“Encoding Renditional Information in Primary Source Texts”

Julia Flanders Brown University Women Writers Project Julia_Flanders@brown.edu Paul Caton Brown University paul@swansong.stg.brown.edu

Introduction

Renditional information--by which we mean broadly any facts about the appearance, ornamentation, or layout of text on a page--occupies an uncertain position in current theories of humanities text encoding. At the heart of the problem lie longstanding philosophical questions about the nature of 'text'. Does a particular physical instantiation of a work combine an an essential component with non-essential features that can vary without altering the essence? On the surface it would seem that markup schemes where the defined tag set is weighted towards capturing structure rather than appearance (such as the TEI and most other SGML-based schemes) lend support to a practicable distinction between the 'essential text' and its renditional 'packaging' of any one instance (see Renear, Renear et al., DeRose et al.). On the other hand it might be argued that much of what we commonly consider renditional information--line-spacing, indentation, font family, use of italics, small caps, etc.--serves to impose structure and draw attention to particular types of content. It would follow that to capture the structure of a document together with identifiable content objects like quotes, foreign words, technical terms, and so on, makes it unnecessary to capture the renditional details per se. Many scholarly encoding projects, however, capture primary source data for quasi-archival purposes, and their transcription needs to supply information to people with a variety of critical interests and a corresponding variety of opinions as to what constitutes significant textual information. These projects have to confront the problem of dealing with visual information on its own terms (as opposed to treating it as a cue for structure and content). A clear methodological framework is essential even for a project with ambitions to capture all possible renditional information, let alone one with more modest and realistic goals; without such a framework it is impossible to determine what and how to record. This paper focuses on the problem of defining a rationale for the capture of renditional information: on what grounds do we decide what kinds of rendition to record? and if we want to use meaning as a way of deciding that rendition is important enough to record, what is the horizon of meaningfulness?

Methodological frameworks

The possible criteria by which renditional features will be deemed worthy or unworthy of capture emerge from a variety of different sources: some of them pragmatic, some deriving from aesthetic theory or literary criticism. Some of the most significant are listed below, and will be discussed in more detail in the finished paper. These do not represent mutually exclusive categories, but rather overlapping conceptual axes which may interact in various ways: for instance, the criterion of meaningfulness requires one to specify a user population for whom meaning is being defined (linguistic meaning? literary meaning? cultural meaning?). The criteria we will consider are as follows:

the criterion of use: what kinds of rendition need to be recorded in order to provide for the needs of an identified user population.
the criterion of meaningfulness: whether a given piece of renditional information affects our understanding or interpretation of the text.
the criterion of substantiveness, distinguished either from accident or from the decorative: whether information considered decorative or accidental contributes to our understanding of the text.
the criterion of measurability or perceptibility and the possibility of accuracy: under this criterion, differences which are too small or difficult to measure can be omitted; this also raises issues of the meaningful units of measurement.
the criterion of intentionality, in which case we need to ask whose intention: authorial? printer's house style? compositor's effort to get all the words onto the page?

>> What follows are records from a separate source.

-- ==== Sys2Proof/Laws/KeepMem.lean ====
section
/-!
SUPPORT. The operations of Mem.lean keep the machine well.
-/

set_option Elab.async false

namespace Sys2Proof.Machine

set_option linter.all false

theorem note_keep {fs : List Field} {s0 : State} (s : State) (q : Acc) (rs : List (Prod Nat Nat)) (hk : Keep fs s0 s) (hts : Within [.bal] fs := by first | assumption | exact within_self _ | exact within_trans ‹Within _ _› (by decide) | exact within_of (by decide)) : Keep fs s0 (State.note s q rs) := by
    unfold State.note
    refine Shown.out ?_
    simp (disch :=
      repeat' first
        | with_reducible assumption
        | with_reducible exact within_trans hts (by decide)
        | with_reducible exact fun _ => rfl
        | exact fun h_ => absurd (within_mem hts (by decide)) h_
        | with_reducible exact within_mem hts (by decide)
        | (with_reducible refine Keep.ofPair ‹_› (Keep.foldNP _ _ _ ?_ ?_))
        | (with_reducible refine Keep.ofPair ‹_› (Keep.foldlP _ _ _ ?_ ?_))
        | with_reducible apply Keep.foldlP
        | with_reducible apply Keep.foldNP
        | with_reducible apply Keep.wr
        | with_reducible apply Keep.wrBytes
        | with_reducible apply Keep.foldN
        | with_reducible apply Keep.foldl
        | intro _
        | fail_if_no_progress with_reducible refine Keep.upd ?_ rfl rfl rfl rfl
        | fail_if_no_progress with_reducible refine Keep.draw ?_ rfl rfl rfl rfl
        | split
        | extract_lets
        | (dsimp +zetaDelta only)) only [↓Shown.eq]

theorem setMark_keep {fs : List Field} {s0 : State} (s : State) (a m : Nat) (hk : Keep fs s0 s) (hts : Within [.mem] fs := by first | assumption | exact within_self _ | exact within_trans ‹Within _ _› (by decide) | exact within_of (by decide)) : Keep fs s0 (s.setMark a m) :=
  hk.marks _ m

theorem eccCorrected_keep {fs : List Field} {s0 : State} (s : State) (agent : Nat) (a : Nat) (hk : Keep fs s0 s) (hts : Within [.od, .host, .falt, .mem] fs := by first | assumption | exact within_self _ | exact within_trans ‹Within _ _› (by decide) | exact within_of (by decide)) : Keep fs s0 (State.eccCorrected s agent a) := by
    unfold State.eccCorrected
    refine Shown.out ?_
    simp (disch :=
      repeat' first
        | with_reducible assumption
        | with_reducible exact within_trans hts (by decide)
        | with_reducible exact fun _ => rfl
        | exact fun h_ => absurd (within_mem hts (by decide)) h_
        | with_reducible exact within_mem hts (by decide)
        | with_reducible apply bump_keep
        | with_reducible apply record_keep
        | with_reducible apply setMark_keep
        | with_reducible apply Keep.wr
        | with_reducible apply Keep.wrBytes
        | with_reducible apply Keep.foldN
        | with_reducible apply Keep.foldl
        | intro _
        | fail_if_no_progress with_reducible refine Keep.upd ?_ rfl rfl rfl rfl
        | fail_if_no_progress with_reducible refine Keep.draw ?_ rfl rfl rfl rfl
        | split
        | extract_lets
        | (dsimp +zetaDelta only)) only [↓Shown.eq]

theorem eccUncorrectable_keep {fs : List Field} {s0 : State} (s : State) (a : Nat) (hk : Keep fs s0 s) (hts : Within [.od] fs := by first | assumption | exact within_self _ | exact within_trans ‹Within _ _› (by decide) | exact within_of (by decide)) : Keep fs s0 (State.eccUncorrectable s a) := by
    unfold State.eccUncorrectable
    refine Shown.out ?_
    simp (disch :=
      repeat' first
        | with_reducible assumption
        | with_reducible exact within_trans hts (by decide)
        | with_reducible exact fun _ => rfl
        | exact fun h_ => absurd (within_mem hts (by decide)) h_
        | with_reducible exact within_mem hts (by decide)
        | with_reducible apply bump_keep
        | with_reducible apply wr_keep
        | with_reducible apply Keep.wr
        | with_reducible apply Keep.wrBytes
        | with_reducible apply Keep.foldN
        | with_reducible apply Keep.foldl
        | intro _
        | fail_if_no_progress with_reducible refine Keep.upd ?_ rfl rfl rfl rfl
        | fail_if_no_progress with_reducible refine Keep.draw ?_ rfl rfl rfl rfl
        | split
        | extract_lets
        | (dsimp +zetaDelta only)) only [↓Shown.eq]

theorem scrubWord_keep {fs : List Field} {s0 : State} (s : State) (a : Nat) (hk : Keep fs s0 s) (hts : Within [.od, .host, .falt, .mem] fs := by first | assumption | exact within_self _ | exact within_trans ‹Within _ _› (by decide) | exact within_of (by decide)) : Keep fs s0 (State.scrubWord s a) := by
    unfold State.scrubWord
    refine Shown.out ?_
    simp (disch :=
      repeat' first
        | with_reducible assumption
        | with_reducible exact within_trans hts (by decide)
        | with_reducible exact fun _ => rfl
        | exact fun h_ => absurd (within_mem hts (by decide)) h_
        | with_reducible exact within_mem hts (by decide)
        | with_reducible apply eccCorrected_keep
        | with_reducible apply eccUncorrectable_keep
        | with_reducible apply record_keep
        | with_reducible apply Keep.wr
        | with_reducible apply Keep.wrBytes
        | with_reducible apply Keep.foldN
        | with_reducible apply Keep.foldl
        | intro _
        | fail_if_no_progress with_reducible refine Keep.upd ?_ rfl rfl rfl rfl
        | fail_if_no_progress with_reducible refine Keep.draw ?_ rfl rfl rfl rfl
        | split
        | extract_lets
        | (dsimp +zetaDelta only)) only [↓Shown.eq]

theorem scrubFind_keep {fs : List Field} {s0 : State} (s : State) (a : Nat) (m : Nat) (hk : Keep fs s0 s) (hts : Within [.od, .host, .falt, .mem] fs := by first | assumption | exact within_self _ | exact within_trans ‹Within _ _› (by decide) | exact within_of (by decide)) : Keep fs s0 (State.scrubFind s a m) := by
  unfold State.scrubFind
  exact (scrubWord_keep _ _ (setMark_keep _ _ _ hk)).scrubbed _

theorem scrubRest_keep {fs : List Field} {s0 : State} (s : State) (reads : Nat → Bool) (hk : Keep fs s0 s) (hts : Within [.od, .host, .falt, .mem] fs := by first | assumption | exact within_self _ | exact within_trans ‹Within _ _› (by decide) | exact within_of (by decide)) : Keep fs s0 (State.scrubRest s reads) := by
  unfold State.scrubRest
  exact (Keep.foldl _ _ _ (fun _ _ h => scrubWord_keep _ _ h) hk).scrubbed _
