-- ==== Sys2Proof/Laws/KeepWake.lean ====
section
/-!
SUPPORT. The operations of Wake.lean keep the machine well.
-/

set_option Elab.async false

namespace Sys2Proof.Machine

set_option linter.all false

theorem powerNote_keep {fs : List Field} {s0 : State} (s : State) (hk : Keep fs s0 s) (hts : Within [.od, .pow] fs := by first | assumption | exact within_self _ | exact within_trans ‹Within _ _› (by decide) | exact within_of (by decide)) : Keep fs s0 (State.powerNote s) := by
    unfold State.powerNote
    refine Shown.out ?_
    simp (disch :=
      repeat' first
        | with_reducible assumption
        | with_reducible exact within_trans hts (by decide)
        | with_reducible exact fun _ => rfl
        | exact fun h_ => absurd (within_mem hts (by decide)) h_
        | with_reducible exact within_mem hts (by decide)
        | with_reducible apply wr_keep
        | with_reducible apply Keep.wr
        | with_reducible apply Keep.wrBytes
        | with_reducible apply Keep.foldN
        | with_reducible apply Keep.foldl
        | intro _
        | fail_if_no_progress with_reducible refine Keep.upd ?_ rfl rfl rfl rfl
        | fail_if_no_progress with_reducible refine Keep.draw ?_ rfl rfl rfl rfl
        | split
        | extract_lets
        | (dsimp +zetaDelta only)) only [↓Shown.eq]

theorem setTarget_keep {fs : List Field} {s0 : State} (s : State) (req : Nat) (gate : Nat) (hk : Keep fs s0 s) (hts : Within [.od, .pow] fs := by first | assumption | exact within_self _ | exact within_trans ‹Within _ _› (by decide) | exact within_of (by decide)) : Keep fs s0 (State.setTarget s req gate) := by
    unfold State.setTarget
    refine Shown.out ?_
    simp (disch :=
      repeat' first
        | with_reducible assumption
        | with_reducible exact within_trans hts (by decide)
        | with_reducible exact fun _ => rfl
        | exact fun h_ => absurd (within_mem hts (by decide)) h_
        | with_reducible exact within_mem hts (by decide)
        | with_reducible apply powerNote_keep
        | with_reducible apply wr_keep
        | with_reducible apply Keep.wr
        | with_reducible apply Keep.wrBytes
        | with_reducible apply Keep.foldN
        | with_reducible apply Keep.foldl
        | intro _
        | fail_if_no_progress with_reducible refine Keep.upd ?_ rfl rfl rfl rfl
        | fail_if_no_progress with_reducible refine Keep.draw ?_ rfl rfl rfl rfl
        | split
        | extract_lets
        | (dsimp +zetaDelta only)) only [↓Shown.eq]

theorem powerOrder_keep {fs : List Field} {s0 : State} (v : Nat) (s : State) (hk : Keep fs s0 s) (hts : Within [.od, .pow] fs := by first | assumption | exact within_self _ | exact within_trans ‹Within _ _› (by decide) | exact within_of (by decide)) : Keep fs s0 (State.powerOrder v s).2 := by
    unfold State.powerOrder
    refine Shown.out ?_
    simp (disch :=
      repeat' first
        | with_reducible assumption
        | with_reducible exact within_trans hts (by decide)
        | with_reducible exact fun _ => rfl
        | exact fun h_ => absurd (within_mem hts (by decide)) h_
        | with_reducible exact within_mem hts (by decide)
        | with_reducible apply setTarget_keep
        | with_reducible apply Keep.wr
        | with_reducible apply Keep.wrBytes
        | with_reducible apply Keep.foldN
        | with_reducible apply Keep.foldl
        | intro _
        | fail_if_no_progress with_reducible refine Keep.upd ?_ rfl rfl rfl rfl
        | fail_if_no_progress with_reducible refine Keep.draw ?_ rfl rfl rfl rfl
        | split
        | extract_lets
        | (dsimp +zetaDelta only)) only [↓Shown.eq]

theorem powerOrder_keepE {fs : List Field} {s0 : State} {v : Nat} {s : State} {r_ : _} {t_ : State} (e_ : (State.powerOrder v s) = (r_, t_)) (hk : Keep fs s0 s) (hts : Within [.od, .pow] fs := by first | assumption | exact within_self _ | exact within_trans ‹Within _ _› (by decide) | exact within_of (by decide)) : Keep fs s0 t_ := by
  have key := powerOrder_keep v s hk hts
  rw [e_] at key
  exact key

theorem domainOrder_keep {fs : List Field} {s0 : State} (v : Nat) (s : State) (hk : Keep fs s0 s) (hts : Within [.od, .pow] fs := by first | assumption | exact within_self _ | exact within_trans ‹Within _ _› (by decide) | exact within_of (by decide)) : Keep fs s0 (State.domainOrder v s).2 := by
    unfold State.domainOrder
    refine Shown.out ?_
    simp (disch :=
      repeat' first
        | with_reducible assumption
        | with_reducible exact within_trans hts (by decide)
        | with_reducible exact fun _ => rfl
        | exact fun h_ => absurd (within_mem hts (by decide)) h_
        | with_reducible exact within_mem hts (by decide)
        | with_reducible apply setTarget_keep
        | with_reducible apply Keep.wr
        | with_reducible apply Keep.wrBytes
        | with_reducible apply Keep.foldN
        | with_reducible apply Keep.foldl
        | intro _
        | fail_if_no_progress with_reducible refine Keep.upd ?_ rfl rfl rfl rfl
        | fail_if_no_progress with_reducible refine Keep.draw ?_ rfl rfl rfl rfl
        | split
        | extract_lets
        | (dsimp +zetaDelta only)) only [↓Shown.eq]

theorem domainOrder_keepE {fs : List Field} {s0 : State} {v : Nat} {s : State} {r_ : _} {t_ : State} (e_ : (State.domainOrder v s) = (r_, t_)) (hk : Keep fs s0 s) (hts : Within [.od, .pow] fs := by first | assumption | exact within_self _ | exact within_trans ‹Within _ _› (by decide) | exact within_of (by decide)) : Keep fs s0 t_ := by
  have key := domainOrder_keep v s hk hts
  rw [e_] at key
  exact key

theorem gateOrder_keep {fs : List Field} {s0 : State} (v : Nat) (s : State) (hk : Keep fs s0 s) (hts : Within [.od] fs := by first | assumption | exact within_self _ | exact within_trans ‹Within _ _› (by decide) | exact within_of (by decide)) : Keep fs s0 (State.gateOrder v s).2 := by
    unfold State.gateOrder
    refine Shown.out ?_
    simp (disch :=
      repeat' first
        | with_reducible assumption
        | with_reducible exact within_trans hts (by decide)
        | with_reducible exact fun _ => rfl
        | exact fun h_ => absurd (within_mem hts (by decide)) h_
        | with_reducible exact within_mem hts (by decide)
        | with_reducible apply wr_keep
        | with_reducible apply Keep.wr
        | with_reducible apply Keep.wrBytes
        | with_reducible apply Keep.foldN
        | with_reducible apply Keep.foldl
        | intro _
        | fail_if_no_progress with_reducible refine Keep.upd ?_ rfl rfl rfl rfl
        | fail_if_no_progress with_reducible refine Keep.draw ?_ rfl rfl rfl rfl
        | split
        | extract_lets
        | (dsimp +zetaDelta only)) only [↓Shown.eq]

theorem gateOrder_keepE {fs : List Field} {s0 : State} {v : Nat} {s : State} {r_ : _} {t_ : State} (e_ : (State.gateOrder v s) = (r_, t_)) (hk : Keep fs s0 s) (hts : Within [.od] fs := by first | assumption | exact within_self _ | exact within_trans ‹Within _ _› (by decide) | exact within_of (by decide)) : Keep fs s0 t_ := by
  have key := gateOrder_keep v s hk hts
  rw [e_] at key
  exact key

theorem powerWrite_keep {fs : List Field} {s0 : State} (v : Nat) (s : State) (hk : Keep fs s0 s) (hts : Within [.od, .pow] fs := by first | assumption | exact within_self _ | exact within_trans ‹Within _ _› (by decide) | exact within_of (by decide)) : Keep fs s0 (State.powerWrite v s).2 := by
    unfold State.powerWrite
    refine Shown.out ?_
    simp (disch :=
      repeat' first
        | with_reducible assumption
        | with_reducible exact within_trans hts (by decide)
        | with_reducible exact fun _ => rfl
        | exact fun h_ => absurd (within_mem hts (by decide)) h_
        | with_reducible exact within_mem hts (by decide)
        | (with_reducible refine powerOrder_keepE ‹_› ?_)
        | with_reducible apply powerOrder_keep
        | (with_reducible refine powerOrder_keepE ‹_› ?_)
        | with_reducible apply Keep.wr
        | with_reducible apply Keep.wrBytes
        | with_reducible apply Keep.foldN
        | with_reducible apply Keep.foldl
        | intro _
        | fail_if_no_progress with_reducible refine Keep.upd ?_ rfl rfl rfl rfl
        | fail_if_no_progress with_reducible refine Keep.draw ?_ rfl rfl rfl rfl
        | split
        | extract_lets
        | (dsimp +zetaDelta only)) only [↓Shown.eq]

theorem powerWrite_keepE {fs : List Field} {s0 : State} {v : Nat} {s : State} {r_ : _} {t_ : State} (e_ : (State.powerWrite v s) = (r_, t_)) (hk : Keep fs s0 s) (hts : Within [.od, .pow] fs := by first | assumption | exact within_self _ | exact within_trans ‹Within _ _› (by decide) | exact within_of (by decide)) : Keep fs s0 t_ := by
  have key := powerWrite_keep v s hk hts
  rw [e_] at key
  exact key

theorem execPowerCmd_keep (p : Path) (v : Byte) (s : State) : ∃ t_, execPowerCmd p v s = .next t_ ∧ Keep [.od, .dict, .host, .falt, .pow] s t_ := by
  refine ⟨_, rfl, ?_⟩
  · have hts := within_self ([.od, .dict, .host, .falt, .pow] : List Field)
    have hk : Keep [.od, .dict, .host, .falt, .pow] s s := Keep.rfl' _
    refine Shown.out ?_
    simp (disch :=
      repeat' first
        | with_reducible assumption
        | with_reducible exact within_trans hts (by decide)
        | with_reducible exact fun _ => rfl
        | exact fun h_ => absurd (within_mem hts (by decide)) h_
        | with_reducible exact within_mem hts (by decide)
        | with_reducible apply dictWrite_keep
        | (with_reducible refine powerWrite_keepE ‹_› ?_)
        | with_reducible apply powerWrite_keep
        | with_reducible apply Keep.wr
        | with_reducible apply Keep.wrBytes
        | with_reducible apply Keep.foldN
        | with_reducible apply Keep.foldl
        | intro _
        | fail_if_no_progress with_reducible refine Keep.upd ?_ rfl rfl rfl rfl
        | fail_if_no_progress with_reducible refine Keep.draw ?_ rfl rfl rfl rfl
        | split
        | extract_lets
        | (dsimp +zetaDelta only)) only [↓Shown.eq]

theorem execDomainReqWrite_keep (p : Path) (v : BitVec 32) (s : State) : ∃ t_, execDomainReqWrite p v s = .next t_ ∧ Keep [.od, .dict, .host, .falt, .pow] s t_ := by
  refine ⟨_, rfl, ?_⟩
  · have hts := within_self ([.od, .dict, .host, .falt, .pow] : List Field)
    have hk : Keep [.od, .dict, .host, .falt, .pow] s s := Keep.rfl' _
    refine Shown.out ?_
    simp (disch :=
      repeat' first
        | with_reducible assumption
        | with_reducible exact within_trans hts (by decide)
        | with_reducible exact fun _ => rfl
        | exact fun h_ => absurd (within_mem hts (by decide)) h_
        | with_reducible exact within_mem hts (by decide)
        | with_reducible apply dictWrite_keep
        | (with_reducible refine domainOrder_keepE ‹_› ?_)
        | with_reducible apply domainOrder_keep
        | with_reducible apply next_keep
        | with_reducible apply Keep.wr
        | with_reducible apply Keep.wrBytes
        | with_reducible apply Keep.foldN
        | with_reducible apply Keep.foldl
        | intro _
        | fail_if_no_progress with_reducible refine Keep.upd ?_ rfl rfl rfl rfl
        | fail_if_no_progress with_reducible refine Keep.draw ?_ rfl rfl rfl rfl
        | split
        | extract_lets
        | (dsimp +zetaDelta only)) only [↓Shown.eq]

theorem execGateWrite_keep (p : Path) (v : Byte) (s : State) : ∃ t_, execGateWrite p v s = .next t_ ∧ Keep [.od, .dict, .host, .falt] s t_ := by
  refine ⟨_, rfl, ?_⟩
  · have hts := within_self ([.od, .dict, .host, .falt] : List Field)
    have hk : Keep [.od, .dict, .host, .falt] s s := Keep.rfl' _
    refine Shown.out ?_
    simp (disch :=
      repeat' first
        | with_reducible assumption
        | with_reducible exact within_trans hts (by decide)
        | with_reducible exact fun _ => rfl
        | exact fun h_ => absurd (within_mem hts (by decide)) h_
        | with_reducible exact within_mem hts (by decide)
        | with_reducible apply dictWrite_keep
        | (with_reducible refine gateOrder_keepE ‹_› ?_)
        | with_reducible apply gateOrder_keep
        | with_reducible apply next_keep
        | with_reducible apply Keep.wr
        | with_reducible apply Keep.wrBytes
        | with_reducible apply Keep.foldN
        | with_reducible apply Keep.foldl
        | intro _
        | fail_if_no_progress with_reducible refine Keep.upd ?_ rfl rfl rfl rfl
        | fail_if_no_progress with_reducible refine Keep.draw ?_ rfl rfl rfl rfl
        | split
        | extract_lets
        | (dsimp +zetaDelta only)) only [↓Shown.eq]

theorem wake_keep {fs : List Field} {s0 : State} (s : State) (src : Nat) (hk : Keep fs s0 s) (hts : Within [.od, .host, .pow] fs := by first | assumption | exact within_self _ | exact within_trans ‹Within _ _› (by decide) | exact within_of (by decide)) : Keep fs s0 (State.wake s src) := by
    unfold State.wake
    refine Shown.out ?_
    simp (disch :=
      repeat' first
        | with_reducible assumption
        | with_reducible exact within_trans hts (by decide)
        | with_reducible exact fun _ => rfl
        | exact fun h_ => absurd (within_mem hts (by decide)) h_
        | with_reducible exact within_mem hts (by decide)
        | (with_reducible refine powerOrder_keepE ‹_› ?_)
        | with_reducible apply powerOrder_keep
        | with_reducible apply setOdBit_keep
        | with_reducible apply signal_keep
        | with_reducible apply Keep.wr
        | with_reducible apply Keep.wrBytes
        | with_reducible apply Keep.foldN
        | with_reducible apply Keep.foldl
        | intro _
        | fail_if_no_progress with_reducible refine Keep.upd ?_ rfl rfl rfl rfl
        | fail_if_no_progress with_reducible refine Keep.draw ?_ rfl rfl rfl rfl
        | split
        | extract_lets
        | (dsimp +zetaDelta only)) only [↓Shown.eq]

theorem execWakeRequest_keep (src : WakeSource) (s : State) : ∃ t_, execWakeRequest src s = .next t_ ∧ Keep [.od, .host, .pow] s t_ := by
  refine ⟨_, rfl, ?_⟩
  · have hts := within_self ([.od, .host, .pow] : List Field)
    have hk : Keep [.od, .host, .pow] s s := Keep.rfl' _
    refine Shown.out ?_
    simp (disch :=
      repeat' first
        | with_reducible assumption
        | with_reducible exact within_trans hts (by decide)
        | with_reducible exact fun _ => rfl
        | exact fun h_ => absurd (within_mem hts (by decide)) h_
        | with_reducible exact within_mem hts (by decide)
        | with_reducible apply wake_keep
        | with_reducible apply Keep.wr
        | with_reducible apply Keep.wrBytes
        | with_reducible apply Keep.foldN
        | with_reducible apply Keep.foldl
        | intro _
        | fail_if_no_progress with_reducible refine Keep.upd ?_ rfl rfl rfl rfl
        | fail_if_no_progress with_reducible refine Keep.draw ?_ rfl rfl rfl rfl
        | split
        | extract_lets
        | (dsimp +zetaDelta only)) only [↓Shown.eq]

end Sys2Proof.Machine
end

A phenomenon like wrong-font letters might fare very differently depending on the criteria chosen: on the grounds of meaningfulness or substantiveness we might not record it, but on grounds of measurability and serving a certain user population (say, analytical bibliographers) we might well include it, and on the issue of intentionality the inclusion or omission would carry a strong theoretical message.

Creating a taxonomy of rendition

Developing a taxonomy of renditional characteristics, however simple, must be done by individual projects based on their own location within the approaches described above. If renditional information is to be used for any kind of processing, retrieval, or comparison, it must be described systematically using terms which identify the significant boundaries between phenomena (for instance, alignment and justification). It is also important (as with any kind of data capture) to decompose complex phenomena into their basic significant parts so that each may be described distinctly.

References

Stephen DeRose et al. “What is Text, Really?.” Journal of Computing in Higher Education. 1990. 1: .

Allen Renear. “Out of Praxis: Three (Meta)Theories of Textuality.” Electronic Text: Investigations in Method and Theory. Ed. Kathryn Sutherland. Oxford: , 1997.

Allen Renear et al. “Refining Our Notion of What Text Really Is: The Problem of Overlapping Hierarchies.” Research in Humanities Computing. Ed. N. Ide. Oxford: , 1995.